INSTRUCTIONS FOR THE TASK -> Could you set down exactly the lines of the data below, starting at the one that holds "of CANCEL. -/" and ending at the one that holds "d.svc with launches", both included, and only those?

INFORMATION GIVEN ->
/-- A GENERATE that continues a HELD sequence (R218). -/
def Dev.genCont (d : Dev) (e : Env) (c : CtxId) (r : GenReq) : Dev :=
  match d.heldSeq c r.contSeq with
  | none => d
  | some (q, s) =>
    if 1048576 ≤ s.tokens + r.promptLen then
      d.done e c r.dsn 1 r.tag 0x03 (seqId q s.gen) 0 s.tokens 0 1
    else
      let s := { s with phase := .prefill, req := some r, count := 0, prio := r.prio, ending := none, since := svcNow e, bump := 0,
                        input := [], inputPos := 0, fed := 0 }
      let s := if r.ready then s.contInput [] else s
      (d.setSeq q (some s)).pumpAll e

/-- GENERATE (R212). -/
def Dev.generate (d : Dev) (e : Env) (c : CtxId) : Dev :=
  d.takeDesc e c 1 (d.genChecks c) (fun d dsn w =>
    let r := genReq c dsn w (svcNow e)
    if d.slotFenced r.model then d.done e c dsn 1 r.tag 0x07
    else if r.cont then d.genCont e c r
    else ({ d with svc := { d.svc with queue := d.svc.queue ++ [r] } }).pumpAll e)

/-- The tokens of a prompt that has been read. -/
def promptTokens (bs : List Byte) (n : Nat) : List Nat := (List.range n).map (fun i => leAt bs (4 * i) 4)

/-- A request leaves with an END code before it has a sequence of its own (R213), or gives its sequence back to HELD. -/
def Dev.failReq (d : Dev) (e : Env) (r : GenReq) (code : Nat) : Dev :=
  if r.cont then
    match d.liveSeqs.find? (fun p => match p.2.req with
        | some x => x.ctx == r.ctx && x.dsn == r.dsn
        | none => false) with
    | some (q, s) =>
      (d.setSeq q (some { s with phase := .held, req := none, count := 0 })).done e r.ctx r.dsn 1 r.tag code (seqId q s.gen) 0 s.tokens 0 1
    | none => d
  else
    ({ d with svc := { d.svc with queue := d.svc.queue.filter (fun x => !(x.ctx == r.ctx && x.dsn == r.dsn)) } }).done e r.ctx r.dsn 1
      r.tag code 0xFFFFFFFF 0 0 0 1

/-- Bytes of a prompt arrive (R213): once all are there, a token at or above VOCAB ends the request. -/
def Dev.promptBytes (d : Dev) (e : Env) (r : GenReq) (bs : List Byte) : Dev :=
  let got := r.got ++ bs
  let full := decide (4 * r.promptLen ≤ got.length)
  let toks := promptTokens got r.promptLen
  if full && toks.any (fun t => decide ((d.imgOf r.model).vocab ≤ t)) then d.failReq e r 0x0D
  else
    let r' := { r with got := got, ready := full }
    if r.cont then
      match d.liveSeqs.find? (fun p => p.2.req = some r) with
      | some (q, s) =>
        let s := { s with req := some r' }
        d.setSeq q (some (if full then s.contInput toks else s))
      | none => d
    else { d with svc := { d.svc with queue := d.svc.queue.map (fun x => if x = r then r' else x) } }

-- Admission ----------------------------------------------------------------------------------------------------------

/-- R221: may the request be admitted now? -/
def Dev.admissible (d : Dev) (e : Env) (r : GenReq) : Bool :=
  r.ready && (d.emptySlot).isSome && decide ((d.liveSeqs.filter (fun p => p.2.ctx = r.ctx)).length < d.maxSeq r.ctx) &&
  (let need := cdiv r.promptLen (Nat.max 1 (d.imgOf r.model).tp)
   kvLow e * d.totalGroups + 256 * need ≤ 256 * d.freeGroups)

/-- A request takes a sequence slot. -/
def Dev.admitReq (d : Dev) (e : Env) (r : GenReq) : Dev :=
  let d := { d with svc := { d.svc with queue := d.svc.queue.filter (fun x => !(x.ctx == r.ctx && x.dsn == r.dsn)) } }
  match d.emptySlot with
  | none => d
  | some q =>
    let s := newSeq (tget d.svc.gens 0 q.val) r.ctx r.model r.prio d.svc.orderNext (svcNow e)
    let d := { d with svc := { d.svc with orderNext := d.svc.orderNext + 1 } }
    (d.setSeq q (some { s with tokens := r.promptLen, input := promptTokens r.got r.promptLen, req := some r })).pumpAll e

/-- ADMISSION (R141, R221): requests of a slot that no longer serves end with BAD_MODEL, a prompt of 1,048,576 tokens or more ends
with SEQ_LIMIT, and of the rest the first by class, credit and age that may be admitted is. -/
def Dev.admission (d : Dev) (e : Env) : Dev :=
  match d.svc.queue.find? (fun r => !d.servesTokens r.model) with
  | some r => d.failReq e r 0x0C
  | none =>
    match d.svc.queue.find? (fun r => r.ready && decide (1048576 ≤ r.promptLen)) with
    | some r => d.failReq e r 0x03
    | none =>
      let items := (d.svc.queue.zipIdx.filter (fun p => d.admissible e p.1)).map (fun p =>
        ({ seq := slotFin p.2, ctx := p.1.ctx, cls := d.classOf p.1.ctx p.1.prio - p.1.bump, tokens := p.1.promptLen } : WaitRow))
      let r := drr d.weight false 1 1 (d.readyWork (fun _ => false) true) items d.svc.credits d.svc.admLast
      match r.rows with
      | [] => d
      | (i, _) :: _ =>
        match d.svc.queue[i.val]? with
        | some q => ({ d with svc := { d.svc with admLast := r.last, credits := r.credits } }).admitReq e q
        | none => d

/-- R225: has an item that waits since `since`, with `bump` classes gained, waited for a further AGE_MS? -/
def ageDue (e : Env) (cls since bump : Nat) : Bool :=
  ageTicks e != 0 && decide (bump < cls) && elapsed e.time .tokenService since (ageTicks e * (bump + 1))

/-- AGEING (R225). -/
def Dev.ageing (d : Dev) (e : Env) (w : WaitRef) : Dev :=
  match w with
  | .request c dsn =>
    { d with svc := { d.svc with queue := d.svc.queue.map (fun r =>
        if r.ctx == c && r.dsn == dsn && ageDue e (d.classOf r.ctx r.prio) r.since r.bump then { r with bump := r.bump + 1 } else r) } }
  | .sequence q =>
    match d.seq q with
    | some s =>
      if (d.decodeReady s.model ++ d.prefillReady s.model).any (fun p => p.1 == q) && ageDue e (d.classOf s.ctx s.prio) s.since s.bump then
        d.setSeq q (some { s with bump := s.bump + 1 })
      else d
    | none => d
  | .graph c dsn =>
    { d with svc := { d.svc with models := d.svc.models.map (fun p =>
        (p.1, { p.2 with graphs := p.2.graphs.map (fun g =>
          if g.ctx == c && g.dsn == dsn && ageDue e (d.classOf g.ctx g.prio) g.since g.bump then { g with bump := g.bump + 1 } else g) })) } }

-- CANCEL and RELEASE -------------------------------------------------------------------------------------------------

/-- R219: a sequence with a request is cancelled: at once where it is suspended or in no launch, otherwise after its launch. -/
def Dev.cancelSeq (d : Dev) (e : Env) (q : SeqSlot) : Dev :=
  match d.seq q with
  | none => d
  | some s =>
    if s.inLaunch = 0 && !d.undelivered q s.gen then d.endSeq e q 0x04 else d.setSeq q (some { s with ending := some (s.ending.getD 0x04) })

/-- The checks of CANCEL. -/
def Dev.cancelChecks (d : Dev) (c : CtxId) (w : Nat) : List Check :=
  let byTag := bit w 16
  let ok := match d.seqById (dword w 1) with
    | some (_, s) => s.ctx == c && s.req.isSome && s.kst != 5
    | none => false
  [ d.levelBad w false, resBad w 0 31 17, (fld w 511 192 != 0, 0x0A, 0x18)
  , (byTag && dword w 1 != 0, 0x0A, 0x04), (!byTag && !ok, 0x0F, 0x04), (!byTag && dpair w 4 != 0, 0x0A, 0x10) ]

/-- CANCEL (R219). -/
def Dev.cancel (d : Dev) (e : Env) (c : CtxId) : Dev :=
  d.takeDesc e c 2 (d.cancelChecks c) (fun d dsn w =>
    if bit w 16 then
      let tag := dpair w 4
      let qs := d.svc.queue.filter (fun r => r.ctx == c && r.tag == tag)
      let ss := d.liveSeqs.filter (fun p => match p.2.req with
        | some r => r.ctx == c && r.tag == tag && p.2.kst != 5
        | none => false)
      let gs := (d.svc.models.flatMap (fun p => p.2.graphs)).filter (fun g => g.ctx == c && g.tag == tag)
      let ls := d.svc.launches.filter (fun l => match l.graph with
        | some g => g.ctx == c && g.tag == tag && !g.cancelled && !l.told
        | none => false)
      let d := qs.foldl (fun d r => d.failReq e r 0x04) d
      let d := ss.foldl (fun d p => d.cancelSeq e p.1) d
      let d := gs.foldl (fun d g => (({ d with svc := { d.svc with models := d.svc.models.map (fun (p : Nat × ModelSlot) =>
        (p.1, { p.2 with graphs := p.2.graphs.filter (fun (x : GraphReq) => x ≠ g) })) } }).done e c g.dsn 6 g.tag 0x04)) d
      let d := { d with svc := { d.svc with launches := d.svc.launches.map (fun (l : Launch) =>
        if ls.contains l then { l with graph := l.graph.map (fun (g : GraphReq) => { g with cancelled := true }) } else l) } }
      d.done e c dsn 2 (dpair w 2) 0 0xFFFFFFFF (qs.length + ss.length + gs.length + ls.length)
    else
      match d.seqById (dword w 1) with
      | some (q, _) => (d.cancelSeq e q).done e c dsn 2 (dpair w 2) 0 (dword w 1) 1
      | none => d)

/-- RELEASE (R218). -/
def Dev.release (d : Dev) (e : Env) (c : CtxId) : Dev :=
  d.takeDesc e c 5 (fun w => [ d.levelBad w true, resBad w 0 31 16, (fld w 511 128 != 0, 0x0A, 0x10)
                             , ((d.heldSeq c (dword w 1)).isNone, 0x0F, 0x04) ]) (fun d dsn w =>
    match d.heldSeq c (dword w 1) with
    | some (q, _) => (d.freeSeq q).done e c dsn 5 (dpair w 2) 0 (dword w 1)
    | none => d)
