-- ==== Sys2Proof/Machine/HostOps.lean ====
section
/-! DEFINITION. The host interface as commands reach it: doorbells, context control and binding, host reads, resets of
functions and contexts, the stack aperture (R241–R272). -/

namespace Sys2Proof.Machine

-- Reaching a context -------------------------------------------------------------------------------------------------

/-- R247: the context that a BAR2 page of a function belongs to; the flag says that a PF write is discarded and counted. -/
def Dev.bellCtx (d : Dev) (b : Bell) : Option (CtxId × Bool) :=
  if b.func = 0 then some (b.page, (d.ctx b.page).func != 0)
  else if d.funcOn b.func && decide (b.page.val < 16) then
    (d.liveCtxs.find? (fun c => (d.ctx c).func == b.func && (d.ctx c).loc == b.page.val)).map (fun c => (c, false))
  else none

/-- R247: does a function reach the window of a context for writing? -/
def Dev.owns (d : Dev) (f : FuncId) (c : CtxId) : Bool := (d.ctx c).func == f && d.funcOn f

/-- R247: does a function reach the window for reading? -/
def Dev.sees (d : Dev) (f : FuncId) (c : CtxId) : Bool := f == 0 || d.owns f c

/-- A doorbell write counted as discarded. -/
def Ctx.dropBell (v : Ctx) : Ctx := { v with dbDropped := satAdd 16 v.dbDropped 1 }

/-- R253, R254: a doorbell of the size it must have, in a state that accepts it. -/
def Dev.bell (d : Dev) (b : Bell) (size : Nat) (ok : CtxPhase → Bool) (act : CtxId → Nat → Dev) : Dev :=
  match d.bellCtx b with
  | none => d
  | some (c, dropped) =>
    if dropped then d.modCtx c Ctx.dropBell
    else if b.size ≠ size then d
    else if !ok (d.ctx c).phase then d.modCtx c Ctx.dropBell
    else act c b.v.toNat

def CtxPhase.isActive (p : CtxPhase) : Bool := p == .active
def CtxPhase.rings (p : CtxPhase) : Bool := p == .active || p == .draining || p == .faulted

/-- SQ_TAIL (R252, R254). -/
def Dev.sqTail (d : Dev) (e : Env) (b : Bell) : Dev :=
  d.bell b 4 CtxPhase.isActive (fun c v =>
    if v % 2 ^ 32 < (d.ctx c).sqSize then (d.modCtx c (fun x => { x with sqTail := v % 2 ^ 32 })).pumpAll e
    else d.ringFault e c 0x02)

/-- R254: is a head value within the circular range from the current head to the current tail? -/
def headOk (size head tail v : Nat) : Bool := decide (v < size) && decide (ringDist size head v ≤ ringDist size head tail)

/-- CQ_HEAD (R254, R256): slots become free and held records are written. -/
def Dev.cqHead (d : Dev) (e : Env) (b : Bell) : Dev :=
  d.bell b 4 CtxPhase.rings (fun c v =>
    let x := d.ctx c
    if headOk x.cqSize x.cqHead x.cqTail (v % 2 ^ 32) then
      (d.setCtx c { x with cqHead := v % 2 ^ 32 }).pumpRecords e c (x.held.length + 1)
    else d.ringFault e c 0x02)

/-- R257: with two slots free again, the EV_LOST event is written. -/
def Dev.eventsFree (d : Dev) (e : Env) (c : CtxId) : Dev :=
  let v := d.ctx c
  if v.eqLost && decide (2 ≤ v.eqFree) && d.canIssue v.func then
    (d.setCtx c { v with eqLost := false, evGone := 0 }).putEvent e c 0x04 0 v.evGone
  else d

/-- EQ_HEAD (R254, R257). -/
def Dev.eqHead (d : Dev) (e : Env) (b : Bell) : Dev :=
  d.bell b 4 CtxPhase.rings (fun c v =>
    let x := d.ctx c
    if headOk x.eqSize x.eqHead x.eqTail (v % 2 ^ 32) then (d.setCtx c { x with eqHead := v % 2 ^ 32 }).eventsFree e c
    else d.ringFault e c 0x02)

/-- IRQ_ARM (R258). -/
def Dev.irqArm (d : Dev) (e : Env) (b : Bell) : Dev :=
  d.bell b 4 CtxPhase.rings (fun c _ => (d.modCtx c (fun x => { x with armed := true })).irqEval e c)

/-- R261: the context that WAIT_CTX names for the function that writes the fence. -/
def Dev.fenceCtx (d : Dev) (f : FuncId) (w : Nat) : Option CtxId :=
  if f = 0 then
    let c : CtxId := ⟨w % 4096, Nat.mod_lt _ (by decide)⟩
    if (d.ctx c).func = 0 then some c else none
  else d.liveCtxs.find? (fun c => (d.ctx c).func == f && (d.ctx c).loc == w)

/-- FENCE_DOORBELL (R261, Table Host-13). -/
def Dev.fenceBell (d : Dev) (e : Env) (b : Bell) (i : Fin 4) : Dev :=
  d.bell b 8 CtxPhase.isActive (fun c v =>
    let x := d.ctx c
    let drop := d.event e c 0x05 i.val (v % 2 ^ 32)
    if fld v 31 28 != 0 || fld v 62 48 != 0 then drop
    else if !bit v 63 then
      match x.fences[i] with
      | some s => if dsnReached (d.ctx s.waitCtx).doneDsn s.waitDsn then d else (d.setCtx c { x with fences := x.fences.set i none }).pumpAll e
      | none => d
    else
      match d.fenceCtx b.func (fld v 27 16) with
      | none => drop
      | some w =>
        let fetched := 32768 ≤ (fld v 15 0 + 65536 - (x.nextDsn + x.fetching) % 65536) % 65536
        if x.fences[i].isSome || fetched then drop
        else (d.setCtx c { x with fences := x.fences.set i (some { atDsn := fld v 15 0, waitCtx := w, waitDsn := fld v 47 32 }) }).pumpAll e)

-- Context control ----------------------------------------------------------------------------------------------------

/-- The checks of ENABLE (R249). -/
def Ctx.configOk (v : Ctx) : Bool :=
  v.sqBase % 4096 == 0 && v.cqBase % 4096 == 0 && v.eqBase % 4096 == 0 &&
  decide (6 ≤ fld v.ringSize 3 0) && decide (6 ≤ fld v.ringSize 11 8) &&
  decide (4 ≤ fld v.ringSize 19 16) && decide (fld v.ringSize 19 16 ≤ 12) &&
  (!bit v.irq 31 || decide (fld v.irq 10 0 < (if v.func = 0 then 2048 else 16))) &&
  v.swapBase % 16384 == 0 && decide (v.swapBase + v.swapSize * 16384 ≤ 2 ^ 64)

/-- What a successful ENABLE sets (R249). -/
def Ctx.started (v : Ctx) : Ctx :=
  { v with
    phase := .active, cause := 0, sqHead := 0, sqTail := 0, cqHead := 0, cqTail := 0, eqHead := 0, eqTail := 0, nextDsn := 0
    cqPhase := true, eqPhase := true, armed := true, fences := Vector.replicate 4 none, open_ := [], fetched := [], fetching := 0
    held := [], flushing := false, cqStall := false, pend := 0, evPend := false }

/-- ENABLE (R249). -/
def Dev.enable (d : Dev) (e : Env) (f : FuncId) (c : CtxId) : Dev :=
  if !d.owns f c || (d.ctx c).phase != .disabled then d
  else if (d.ctx c).configOk then (d.modCtx c Ctx.started).eventsFree e c
  else d.ringFault e c 0x01

/-- DISABLE (R250). -/
def Dev.disable (d : Dev) (e : Env) (f : FuncId) (c : CtxId) : Dev :=
  if !d.owns f c || (d.ctx c).phase != .active then d
  else (d.modCtx c (fun v => { v with phase := .draining })).drainCheck e c

def ResetKind.rank : ResetKind → Nat
  | .cmd => 0
  | .bme => 1
  | .flr => 2
  | .pfFlr => 3

/-- The window registers at their reset values (Table Host-16 step 3). -/
def Ctx.resetWindow (v : Ctx) : Ctx :=
  let z := Ctx.init
  { v with sqBase := z.sqBase, cqBase := z.cqBase, eqBase := z.eqBase, ringSize := z.ringSize, irq := z.irq, irqTime := z.irqTime,
           cfg := z.cfg, swapBase := z.swapBase, swapSize := z.swapSize, evLost := 0, dbDropped := 0 }

/-- Indices, DSNs, held records and fence slots cleared (Table Host-7 steps 2 and 7). -/
def Ctx.cleared (v : Ctx) : Ctx :=
  { v with
    cause := 0, sqHead := 0, sqTail := 0, cqHead := 0, cqTail := 0, eqHead := 0, eqTail := 0, nextDsn := 0, cqPhase := false
    eqPhase := false, open_ := [], fetched := [], fetching := 0, fences := Vector.replicate 4 none, held := [], flushing := false
    cqStall := false, eqLost := false, evGone := 0, armed := false, pend := 0, evPend := false }

/-- Launches in flight that name a group of the context. -/
def Dev.launchesNaming (d : Dev) (c : CtxId) : List (BitVec 16) :=
  let gs := (d.liveSeqs.filter (fun p => p.2.ctx = c)).flatMap (fun p => p.2.groups.map (fun g => (g.tile, g.base)))
  (d.svc.launches.filter (fun l => l.names.any (fun n => gs.contains n))).map (·.tag)

/-- A model operation of a context that is being reset: a load leaves its slot empty, an unload goes on without a record. -/
def Dev.endModelOp (d : Dev) (c : CtxId) (m : ModelSlotId) : Dev :=
  let s := d.model m
  match s.op with
  | some o =>
    if o.ctx ≠ c then d
    else if s.phase == .unloading then d.setModel m { s with op := none } else d.setModel m ModelSlot.init
  | none => d

/-- Table Host-7 steps 3 and 4: every request, sequence and move of the context ends with no record (R219). -/
def Dev.endCtxWork (d : Dev) (c : CtxId) : Dev :=
  let d := { d with svc := { d.svc with
    queue := d.svc.queue.filter (fun r => r.ctx ≠ c)
    models := d.svc.models.map (fun (p : Nat × ModelSlot) => (p.1, { p.2 with graphs := p.2.graphs.filter (fun (g : GraphReq) => g.ctx ≠ c) }))
    launches := d.svc.launches.map (fun (l : Launch) => match l.graph with
      | some g => if g.ctx = c then { l with graph := none } else l
      | none => l)
    exports := d.svc.exports.filter (fun x => x.ctx ≠ c)
    imports := d.svc.imports.filter (fun i => i.ctx ≠ c)
    rdma := d.svc.rdma.filter (fun r => r.ctx ≠ c) } }
  let d := (d.liveSeqs.filter (fun p => p.2.ctx = c)).foldl (fun d p => d.freeSeq p.1) d
  (List.finRange 16).foldl (fun d m => d.endModelOp c m) d

/-- R261: fences that wait on a context in RESET_PENDING are released. -/
def Dev.breakFences (d : Dev) (e : Env) (w : CtxId) : Dev :=
  d.liveCtxs.foldl (fun d c =>
    if c = w then d else
    (List.finRange 4).foldl (fun d i =>
      match (d.ctx c).fences[i] with
      | some f =>
        if f.waitCtx = w then
          let arg := if (d.ctx c).func = 0 then w.val else (d.ctx w).loc
          (d.modCtx c (fun v => { v with fences := v.fences.set i none })).event e c 0x06 i.val arg
        else d
      | none => d) d) d

/-- R251, Table Host-7 steps 1–5: a context reset starts. -/
def Dev.startReset (d : Dev) (e : Env) (c : CtxId) (k : ResetKind) : Dev :=
  let v := d.ctx c
  if v.phase = .resetPending then
    d.setCtx c { v with reset := some (match v.reset with
      | some j => if j.rank < k.rank then k else j
      | none => k) }
  else
    let tags := d.launchesNaming c
    let d := d.setCtx c { v.cleared with phase := .resetPending, reset := some k, waitTags := tags }
    let d := { d with host := { d.host with posts := d.host.posts.filter (fun p => p.ctx != some c) } }
    ((d.endCtxWork c).breakFences e c).pumpAll e

/-- RESET (R247, R249, R251). -/
def Dev.resetCtx (d : Dev) (e : Env) (f : FuncId) (c : CtxId) : Dev :=
  if (d.owns f c || f == 0) && (d.ctx c).phase != .resetPending then d.startReset e c .cmd else d

/-- The context that a host read serves; a translation request serves a function. -/
def ReadUse.ctx : ReadUse → Option CtxId
  | .fetch c _ => some c
  | .flush c => some c
  | .prompt c _ => some c
  | .graphIn c _ => some c
  | .model c _ => some c
  | .page c _ _ _ _ => some c
  | .translate _ _ => none

/-- Are reads of the context outstanding? -/
def Dev.readsOf (d : Dev) (c : CtxId) : Bool :=
  d.host.tags.any (fun p => match p.2 with
    | some t => t.use.ctx == some c && t.quar.isNone
    | none => false)

/-- CONTEXT_RESET_COMPLETE (Table Host-7 steps 5–7). -/
def Dev.resetDone (d : Dev) (e : Env) (c : CtxId) : Dev :=
  let v := d.ctx c
  if v.phase = .resetPending && !d.readsOf c && decide (v.quarEnd ≤ hostNow e) &&
      v.waitTags.all (fun t => !d.svc.launches.any (fun l => l.tag == t)) then
    let w := { v.cleared with phase := .disabled, reset := none, waitTags := [] }
    match v.reset with
    | some .flr => d.setCtx c w.resetWindow
    | some .pfFlr => d.setCtx c { w.resetWindow with func := 0, loc := 0 }
    | _ => d.setCtx c w
  else d

/-- BSN_CTX_BIND (R246). -/
def Dev.bind (d : Dev) (e : Env) (f : FuncId) (v : Word) : Dev :=
  if f ≠ 0 then d else
  let c : CtxId := ⟨fld (e.reg 0x4300) 11 0 % 4096, Nat.mod_lt _ (by decide)⟩
  let fn := fld v.toNat 8 0
  let k := fld v.toNat 19 16
  let g : FuncId := ⟨fn % 256, Nat.mod_lt _ (by decide)⟩
  let taken := fn != 0 && d.liveCtxs.any (fun x => x != c && (d.ctx x).func.val == fn && (d.ctx x).loc == k)
  if 256 ≤ fn || (fn == 0 && k != 0) || taken || (d.ctx c).phase != .disabled then
    { d with host := { d.host with rejected := true } }
  else { d.modCtx c (fun x => { x with func := g, loc := k }) with host := { (d.modCtx c (fun x => { x with func := g, loc := k })).host with rejected := false } }

/-- CQ_STALL (R256): a record has been held for want of a slot for 100 ms. -/
def Dev.cqStall (d : Dev) (e : Env) (c : CtxId) : Dev :=
  let v := d.ctx c
  match v.held with
  | [] => d
  | h :: _ =>
    if !v.cqStall && v.phase != .resetPending && v.cqFree = 0 && h.full.any (fun t => elapsed e.time .hostInterface t 100000) then
      (d.setCtx c { v with cqStall := true }).event e c 0x03 0 h.rcd.dsn
    else d

-- Host reads ---------------------------------------------------------------------------------------------------------

/-- The upper end in µs of a sub-range of the completion timeout, by its code in Device Control 2 (R264). PRESUMED: the codes of PCI Express
Base; a code that names no sub-range acts as the default. -/
def ctoUs : Nat → Nat
  | 1 => 100
  | 2 => 10000
  | 5 => 55000
  | 6 => 210000
  | 9 => 900000
  | 10 => 3500000
  | 13 => 13000000
  | 14 => 64000000
  | _ => 50000

/-- T_CTO of a function in µs (R264). -/
def Dev.cto (d : Dev) (f : FuncId) : Nat := ctoUs (d.cfg f).cto

/-- A tag leaves use. -/
def Dev.dropTag (d : Dev) (t : TagId) : Dev := { d with host := { d.host with tags := tset d.host.tags none t.val none } }

/-- R270: invalidations whose requests have all completed are answered. -/
def Dev.invalidated (d : Dev) : Dev :=
  let open_ := fun (t : Nat) => match tget d.host.tags none t with
    | some s => s.quar.isNone
    | none => false
  let left := d.host.inval.map (fun p => (p.1, p.2.1, p.2.2.filter open_))
  let done := left.filter (fun p => p.2.2.isEmpty)
  done.foldl (fun d p => d.send (.invalidateDone p.1.val p.2.1))
    { d with host := { d.host with inval := left.filter (fun p => !p.2.2.isEmpty) } }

EXPECTED ANSWER ->
/-- The checks of CANCEL. -/
def Dev.cancelChecks (d : Dev) (c : CtxId) (w : Nat) : List Check :=
  let byTag := bit w 16
  let ok := match d.seqById (dword w 1) with
    | some (_, s) => s.ctx == c && s.req.isSome && s.kst != 5
    | none => false
  [ d.levelBad w false, resBad w 0 31 17, (fld w 511 192 != 0, 0x0A, 0x18)
  , (byTag && dword w 1 != 0, 0x0A, 0x04), (!byTag && !ok, 0x0F, 0x04), (!byTag && dpair w 4 != 0, 0x0A, 0x10) ]

/-- CANCEL (R219). -/
def Dev.cancel (d : Dev) (e : Env) (c : CtxId) : Dev :=
  d.takeDesc e c 2 (d.cancelChecks c) (fun d dsn w =>
    if bit w 16 then
      let tag := dpair w 4
      let qs := d.svc.queue.filter (fun r => r.ctx == c && r.tag == tag)
      let ss := d.liveSeqs.filter (fun p => match p.2.req with
        | some r => r.ctx == c && r.tag == tag && p.2.kst != 5
        | none => false)
      let gs := (d.svc.models.flatMap (fun p => p.2.graphs)).filter (fun g => g.ctx == c && g.tag == tag)
      let ls := d.svc.launches.filter (fun l => match l.graph with
        | some g => g.ctx == c && g.tag == tag && !g.cancelled && !l.told
        | none => false)
      let d := qs.foldl (fun d r => d.failReq e r 0x04) d
      let d := ss.foldl (fun d p => d.cancelSeq e p.1) d
      let d := gs.foldl (fun d g => (({ d with svc := { d.svc with models := d.svc.models.map (fun (p : Nat × ModelSlot) =>
        (p.1, { p.2 with graphs := p.2.graphs.filter (fun (x : GraphReq) => x ≠ g) })) } }).done e c g.dsn 6 g.tag 0x04)) d
      let d := { d with svc := { d.svc with launches := d.svc.launches.map (fun (l : Launch) =>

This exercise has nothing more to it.